In terms of margins, the Space segment had a very poor finishing quarter. I mentioned before a reduction in profitability on long-term contracts in excess of $1 million. That, coupled with the much-reduced sales volume in the quarter, had the result that margins on $22.8 million in sales were only 5.5%. As a result, our year-end margins for the segment came in at 11.5% on $107 million in sales vs. the 12.4% we had been targeting.
Whereas the space business was a disappointment in the fourth quarter, the industrial business actually came out pretty well. Sales of $66.1 million were down less than 1% from the comparable quarter last year, and this was the best sales quarter that we’ve had so far this year.
We are getting a lot of help from the stronger Euro. The impact, comparing this fourth quarter to the same quarter a year ago, was about $3 million. Said otherwise, in terms of constant currency, fourth quarter sales this year were down 5% from last year but slightly higher than the average of the first three quarters of this year.

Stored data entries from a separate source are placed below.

-- ==== Sys2Proof/Tests/Slice0.lean ====
section
/-! SUPPORT. The model's own tests: the well-formedness smoke, words written out from the spec's encodings, one step per
operation with results from spec/95_test_vectors.md, and a witness for the hypotheses of every obligation. -/

namespace Sys2Proof.Tests

open Sys2Proof.Machine

/-! ## Fixtures: the configurations A, B and N of 95_test_vectors.md, with the bytes that the tests read -/

/-- `bios[i] = i XOR 0xB0`. -/
def biosBytes : Memory := [(0x00, 0xB0), (0x50, 0xE0), (0xFF, 0x4F)]

/-- `rom[b][o] = b XOR o[7:0]`: offset 0 of banks 1, 5, 33, 37, 69 and 127, and some of bank 0. -/
def romBytes : Memory :=
  [(0x50, 0x50), (0x2010, 0x10), (0x3FFF, 0xFF), (0x4000, 0x01), (0x7FFF, 0xFE), (0x14000, 0x05), (0x84000, 0x21),
    (0x94000, 0x25), (0x114000, 0x45), (0x1FC000, 0x7F)]

/-- `ram[b][k] = 0xC0 + b`: the first and the last byte of each bank. -/
def ramBytes : Memory :=
  [(0x0000, 0xC0), (0x1FFF, 0xC0), (0x2000, 0xC1), (0x3FFF, 0xC1), (0x4000, 0xC2), (0x5FFF, 0xC2), (0x6000, 0xC3),
    (0x7FFF, 0xC3)]

/-- An MBC1 with these registers. -/
def mbc (hasRam ramEnable : Bool) (romBank : BitVec 5) (bankSet : BitVec 2) (ramMode : Bool) : Mbc1 :=
  ⟨romBytes, ramBytes, hasRam, ramEnable, romBank, bankSet, ramMode⟩

/-- A block with this cartridge, the bios mapped or not. -/
def block (biosEnabled : Bool) (cart : Cart) : State :=
  { State.reset with bios := biosBytes, cart := cart, biosEnabled := biosEnabled }

/-- Configuration A at reset, and with the bios unmapped. -/
def cfgA : State := block true (.mbc1 (mbc true false 1 0 false))
def cfgAOff : State := block false (.mbc1 (mbc true false 1 0 false))
/-- Configuration B with the bios unmapped. -/
def cfgBOff : State := block false (.mbc1 (mbc false false 1 0 false))
/-- Configuration N at reset, and with the bios unmapped. -/
def cfgN : State := block true .none
def cfgNOff : State := block false .none
/-- Configuration A, the bios unmapped, with these registers. -/
def regsA (ramEnable : Bool) (romBank : BitVec 5) (bankSet : BitVec 2) (ramMode : Bool) : State :=
  block false (.mbc1 (mbc true ramEnable romBank bankSet ramMode))

/-- One step of a block to which the host issues `t`. -/
def after (s : State) (t : Transaction) : Option State :=
  match step { s with pending := [t] } with
  | .next s' => some s'
  | .fault _ => none
  | .refused _ => none

/-- `RD a` from `s`: the byte returned. -/
def rd (s : State) (a : Addr) : Option (List Byte) := (after s (.read a)).map State.reads

/-- `WR a, d` from `s`: the bytes of a store at an offset after it. -/
def wr (s : State) (a : Addr) (d : Byte) (store : State → Memory) (k : Nat) : Option Byte :=
  (after s (.write a d)).map fun t => Memory.read (store t) k

/-- `WR a, d` from `s`: the MBC1 registers `ram_enable`, `rom_bank`, `bank_set`, `ram_mode` after it. -/
def wrRegs (s : State) (a : Addr) (d : Byte) : Option (Bool × BitVec 5 × BitVec 2 × Bool) :=
  (after s (.write a d)).bind fun t => match t.cart with
    | .none => none
    | .mbc1 c => some (c.ramEnable, c.romBank, c.bankSet, c.ramMode)

/-- The stored MBC1 RAM. -/
def xram (t : State) : Memory := t.store (.ramBank 0)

Sales in almost all of our product lines reflect the strengthening Euro. We also had real sales growth of $2 million as a result of our acquisition of TSS, a Japanese servovalve company, and increased sales of $2.4 million in the quarter in industrial equipment sold on military vehicles. All of our sales increases, however, were offset by a reduction of over $5 million in turbine control products, and a reduction, quarter to quarter, of almost $4 million in the motion simulator business. Our sales of controls for flight training simulators are down substantially. Customers are delivering at rates much lower than last year, and they also find themselves well stocked with inventory of our product. In addition, we’re seeing almost no activity in the entertainment simulator business. The only sales of electric simulators in this quarter were to the training market.
Margins for the quarter, at 5.6%, were not great, but they were substantially up from last quarter’s 3.3%, supporting our belief that we’re on the mend. We’ve discussed before the fact that we have a number of product improvements and cost reduction initiatives underway in our Industrial segment that will have an increasing effect as we move into “03, and we’re beginning to see some of that margin improvement even in this fourth quarter.
For the year, industrial sales of $253 million were down a little over 3% from last year’s $261 million. The favorable currency effect for the year was not as dramatic as it was in the fourth quarter. It was less than $2 million. Over the year period, the strengthening Euro was offset to some degree by the movement of the Yen. In constant currencies, our sales would have been around $251 million, and about 5% less than last year.
As was the case in the quarter, for the year as a whole, we have some areas where we had nice sales increases. Controls on military vehicles went from $14 million to $25 million, an increase of $11 million. In addition, we had $4 million of sales from our TSS acquisition in Japan, spread over a number of different product lines. However, taking the year as a whole, our overall sales declined by $9 million on the basis of our experience in plastics, turbines and flight simulators.
For the year, our margins turned out to be a disappointing 5.5%, down from 9.1% in ’01, and historical levels in the 10% - 11% range. We believe that we have improvement efforts in work which will bring our Industrial margins up substantially in fiscal ‘03.